--- Data for this exercise Enclosed Below ---
-- ==== Sys2Proof/Machine/Content.lean ====
section
/-! DEFINITION. The content checks that Jarbor makes before it places (R41, R144, R145, R174, R177, R223 to R231, R234, R238): the records of an
image's sections, and the configuration words of the cores, which come with the placement. RSV fields are not checked (R14, R16). -/

namespace Sys2Proof.Machine

/-- The index of a refusal that concerns no plot, net, port, object or constraint (R240). -/
def noIndex : Nat := 0xFFFFFFFF

/-- The `n`-byte records of a section, with their indices. -/
def recsOf (n : Nat) (b : List Byte) : List (Nat × List Byte) := (List.range (b.length / n)).map fun i => (i, (b.drop (n * i)).take n)

/-- The first `n` records of a section. -/
def firstRecs (n w : Nat) (b : List Byte) : List (Nat × List Byte) := (recsOf w b).take n

/-! ## Records of the sections (R223 to R230) -/

/-- The rows and columns of a plot's rectangle, and its helper cores (R223). -/
def plotDims (r : List Byte) : Nat × Nat × Nat := (byteAt r 0, byteAt r 1, fieldLE r 2 2)

/-- A phase's length in the PHASES section (R229). -/
def phaseRecLen (ph : List Byte) (i : Nat) : Nat := fieldLE ph (32 + 16 * i) 2

/-- A plot record with a field out of range, an offset outside the section of `n` bytes, or a period that does not divide its phase (R223, R229). -/
def plotBad (n : Nat) (ph r : List Byte) : Bool :=
  let d := plotDims r
  decide (n ≤ fieldLE r 16 8 ∨ n < fieldLE r 24 8 ∨ n < fieldLE r 32 8) ||
  d.1 == 0 || decide (64 < d.1) || d.2.1 == 0 || decide (64 < d.2.1) || decide (64 < d.2.2) ||
  (List.range 4).any fun n =>
    let p := fieldLE r (4 + 2 * n) 2
    p != 0 && (phaseRecLen ph n == 0 || phaseRecLen ph n % p != 0)

/-- Whether a plot index, row and column name a core: one of the rectangle, or a helper at row ROWS + its index (R225). -/
def endOk (plots : List (Nat × List Byte)) (p row col : Nat) : Bool :=
  match plots[p]? with
  | none => false
  | some e =>
    let d := plotDims e.2
    decide (row < d.1 + d.2.2) && (decide (d.1 ≤ row) || decide (col < d.2.1))

/-- A net record's fields (R225): credited or timed, channel pairs less one, active phases, rate and the latencies accepted. -/
def netCred (r : List Byte) : Bool := byteAt r 13 % 2 == 1
def netWidth (r : List Byte) : Nat := bitsOf (byteAt r 13) 1 3
def netIn (r : List Byte) (ph : Nat) : Bool := bitsOf (byteAt r 13) (4 + ph) 1 == 1
def netRate (r : List Byte) : Nat := fieldLE r 14 2
def netLmin (r : List Byte) : Nat := fieldLE r 16 4
def netLmax (r : List Byte) : Nat := fieldLE r 20 4

/-- Whether two nets send from a common channel of one core (R226). -/
def shareSource (a b : List Byte) : Bool :=
  let ca := byteAt a 4 % 8
  let cb := byteAt b 4 % 8
  (a.take 4) == (b.take 4) && decide (ca ≤ cb + netWidth b ∧ cb ≤ ca + netWidth a)

/-- The first credited net that shares a source endpoint with another net (R226). -/
def sharedNet (nets : List (Nat × List Byte)) : Option Nat :=
  (nets.find? fun e => netCred e.2 && nets.any fun o => o.1 != e.1 && shareSource e.2 o.2).map (·.1)

/-- A net record with an endpoint that does not exist, or more channel pairs than a core has channels (R225). -/
def netBad (plots : List (Nat × List Byte)) (r : List Byte) : Bool :=
  let w := netWidth r
  !endOk plots (fieldLE r 0 2) (byteAt r 2) (byteAt r 3) || !endOk plots (fieldLE r 8 2) (byteAt r 10) (byteAt r 11) ||
  decide (7 < byteAt r 4 % 8 + w) || decide (7 < byteAt r 12 % 8 + w)

/-- An object record with a reserved format or encoding, a ROWSPLIT without the row list, data outside the section of `n` bytes, or a transpose space outside the
PLOTS section of `w` bytes, where the memory-image lists stand (R59, R223, R227). A sparse ENC with a format that R195 calls always dense is no fault that R234
names: here the record is taken as it stands (DESIGN CHOICE, log 158). -/
def objectBad (n w : Nat) (r : List Byte) : Bool :=
  let enc := bitsOf (byteAt r 8) 4 3
  decide (n < fieldLE r 16 8 + fieldLE r 24 8) || decide (w < fieldLE r 32 8) || byteAt r 8 % 16 == 15 || decide (4 < enc) || (enc != 4 && fieldLE r 10 2 != 0)

/-- A port record with a reserved hub, neither stream, or an endpoint that does not exist (R228). -/
def portBad (plots : List (Nat × List Byte)) (b : List Byte) : Bool :=
  (fieldLE b 0 2 == 0xFFFF && fieldLE b 8 2 == 0xFFFF) ||
  decide (4 < byteAt b 5 % 8) ||
  (fieldLE b 0 2 != 0xFFFF && !endOk plots (fieldLE b 0 2) (byteAt b 2) (byteAt b 3)) ||
  (fieldLE b 8 2 != 0xFFFF && !endOk plots (fieldLE b 8 2) (byteAt b 10) (byteAt b 11))

/-- A constraint record with a reserved kind, or a plot that does not exist (R230). -/
def constraintBad (plots : List (Nat × List Byte)) (b : List Byte) : Bool :=
  byteAt b 0 == 0 || decide (4 < byteAt b 0) || decide (plots.length ≤ fieldLE b 2 2) ||
  (byteAt b 0 != 1 && decide (plots.length ≤ fieldLE b 4 2))

/-- PHASES with a field out of range, or a marker that names no core (R229). -/
def phasesBad (plots : List (Nat × List Byte)) (b : List Byte) : Bool :=
  decide (b.length < 96) || decide (1024 < ((List.range 4).map (phaseRecLen b)).sum) || phaseRecLen b (byteAt b 0 % 4) == 0 ||
  !endOk plots (fieldLE b 2 2) (byteAt b 4) (byteAt b 5) ||
  (List.range 4).any fun i => decide (1024 < phaseRecLen b i) || decide (3 < byteAt b (34 + 16 * i)) || decide (8 < byteAt b (35 + 16 * i) % 16) ||
    decide (56 < byteAt b (39 + 16 * i))

/-- The index of the first record that fails a check. -/
def firstBad (f : List Byte → Bool) (l : List (Nat × List Byte)) : Option Nat := (l.find? fun e => f e.2).map (·.1)

/-- The plot records of an image. How many records stand before the core records is left open, within the section; one at least, since PHASES names a
plot (log 125). -/
def plotRecs (b : List Byte) : List (Nat × List Byte) := firstRecs (max 1 (Config.plotCount b)) 64 b
/-- The directory records of OBJECTS, likewise. -/
def objectRecs (b : List Byte) : List (Nat × List Byte) := firstRecs (Config.objectCount b) 64 b

/-- A limit of R238 that the sections exceed. -/
def sectionsOver (sect : Nat → List Byte) : Bool :=
  decide (4096 < (plotRecs (sect 1)).length) || decide (65536 < (sect 2).length / 48) || decide (16384 < (objectRecs (sect 3)).length) ||
  decide (512 < (sect 4).length / 32)

/-- The first record of R223 to R231 that holds a reserved value or a field out of range, with its index; the sections in the order of their types
(R234, R240). -/
def recordFault (sect : Nat → List Byte) : Option Nat :=
  let plots := plotRecs (sect 1)
  let nets := recsOf 48 (sect 2)
  let ports := recsOf 32 (sect 4)
  let names := plots.length + nets.length + ports.length + (objectRecs (sect 3)).length
  (firstBad (plotBad (sect 1).length (sect 5)) plots).orElse fun _ =>
  (firstBad (netBad plots) nets).orElse fun _ =>
  (sharedNet nets).orElse fun _ =>
  (firstBad (objectBad (sect 3).length (sect 1).length) (objectRecs (sect 3))).orElse fun _ =>
  (firstBad (portBad plots) ports).orElse fun _ =>
  (if phasesBad plots (sect 5) then some 0xFFFFFFFF else none).orElse fun _ =>
  (firstBad (constraintBad plots) (recsOf 16 (sect 6))).orElse fun _ =>
  if (sect 7).length < 32 * names + 4 then some 0xFFFFFFFF else none

/-! ## Configuration words (R41, R144, R145, R174, R177) -/

/-- Whether a task's words are within their fields and its regions and lines within their memories (R41). -/
def taskCfgOk (c : TaskCfg) : Bool :=
  decide (c.lbase < 512 ∧ c.lbound ≤ 512 ∧ c.lbase + c.lbound ≤ 512 ∧ c.cbase < 1024 ∧ c.cbound ≤ 1024 ∧ c.cbase + c.cbound ≤ 1024 ∧
    c.ibase < 8192 ∧ c.lbFirst < 16 ∧ c.lbCount ≤ 16 ∧ c.lbFirst + c.lbCount ≤ 16)

/-- The phases a router can reach from phase `p`: NEXT follows a phase with bounded REPS (R145, R146). -/
def phasesFrom (ph : List SeqPhase) : Nat → Nat → List Nat
  | 0, _ => []
  | n + 1, p => match ph[p]? with
    | none => [p]
    | some x => p :: (if x.reps = 0 then [] else phasesFrom ph n x.next)

/-- Whether a tile's sequencer words meet the three conditions of R145. -/
def seqOk (c : TileCfg) : Bool :=
  let ps := (phasesFrom c.phases 4 c.startPh).eraseDups
  let word (p : Nat) : SeqPhase := (c.phases[p]?).getD { base := 0, len := 0, next := 0, reps := 0 }
  ps.all (fun p => decide (p < 4 ∧ 1 ≤ (word p).len ∧ (word p).base + (word p).len ≤ 1024)) &&
  ps.all (fun p => ps.all fun q => p == q || decide ((word p).base + (word p).len ≤ (word q).base) ||
    decide ((word q).base + (word q).len ≤ (word p).base)) &&
  decide ((ps.map fun p => (word p).len).sum ≤ 1024) && decide (c.startCur < (word c.startPh).len)

/-- Whether an entry's fields are legal (R177). -/
def chanOk (c : ChanCfg) : Bool :=
  (hasCredits c || (c.cslot == 0 && c.cstride == 0)) &&
  (!c.en || (decide (c.tgt < 3 ∧ c.phase < 4) && (if c.cred then decide (1 ≤ c.depth ∧ c.depth ≤ 8) else c.depth == 0)))

/-- The cursors of a slot set in a phase (R177). -/
def slotSet (ph : List SeqPhase) (phase base stride : Nat) : List Nat :=
  match ph[phase]? with
  | none => []
  | some x => (List.range x.len).filter (inSlots base stride x.len)

/-- What an entry takes at the router's C port: whether the C input, the phase and the cursor (R177). -/
def chanUses (ph : List SeqPhase) (c : ChanCfg) : List (Bool × Nat × Nat) :=
  if !c.en then []
  else
    (if c.recv && c.tgt != 0 then [] else (slotSet ph c.phase c.dslot c.dstride).map fun k => (!c.recv, c.phase, k)) ++
    (if hasCredits c then (slotSet ph c.phase c.cslot c.cstride).map fun k => (c.recv, c.phase, k) else [])

/-- Whether a tile's channel table is legal: its entries, no slot taken twice, 16 words of queue (R177, R234). -/
def chansOk (c : TileCfg) : Bool :=
  c.chans.all chanOk && decide (c.chans.flatMap (chanUses c.phases)).Nodup &&
  decide (((c.chans.filter fun x => x.en && x.recv && x.tgt == 0).map (·.depth)).sum ≤ 16)

/-- Whether a line image lies in its memory (R224). -/
def lineOk (l : LineImage) : Bool :=
  match l.space with
  | .sram => decide (l.line < 512)
  | .slab => decide (l.line < 1024)

/-- Whether an entry drives an output: from an input, by a solera reduction or by steering (R144, R147). -/
def entryDrives (e : Nat) : Bool := (List.range 5).any fun o => srcOf e o != 0 || decide (2 ≤ opOf e o)

/-- Whether a tile's router belongs to the program outside the headlands: an entry drives an output (R147), or the core has an open channel, whose
slots are cursors of this router (R177). -/
def routerUsed (c : TileCfg) : Bool :=
  (c.entries.any fun e => entryDrives e.2.toNat) || (c.placed && c.chans.any (·.en))

/-- Whether a tile's configuration passes: in a headland only entries are written (R160, R234). -/
def tileContentOk (c : TileCfg) : Bool :=
  c.entries.all (fun e => decide (e.1 < 1024) && entryValid e.2.toNat) &&
  ((headlandOf c.at_).isSome || !routerUsed c || seqOk c) && decide (c.initTok.length ≤ 8) &&
  (!c.placed || (c.tasks.all taskCfgOk && chansOk c && c.mem.all lineOk))

/-- The plot of the first core record that fails R234, if any. -/
def contentFault (p : Placement) : Option Nat := (p.tiles.find? fun c => !tileContentOk c).map (·.plot)

end Sys2Proof.Machine
end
--- End of Enclosed Data for this exercise ---
— The problem —
Copy the material above word for word, taking the first line, the line containing "def noIndex : Nat := 0xFFFFFFFF", and every line between them, and nothing else.

— Answer for this exercise —
-- ==== Sys2Proof/Machine/Content.lean ====
section
/-! DEFINITION. The content checks that Jarbor makes before it places (R41, R144, R145, R174, R177, R223 to R231, R234, R238): the records of an
image's sections, and the configuration words of the cores, which come with the placement. RSV fields are not checked (R14, R16). -/

namespace Sys2Proof.Machine

/-- The index of a refusal that concerns no plot, net, port, object or constraint (R240). -/
def noIndex : Nat := 0xFFFFFFFF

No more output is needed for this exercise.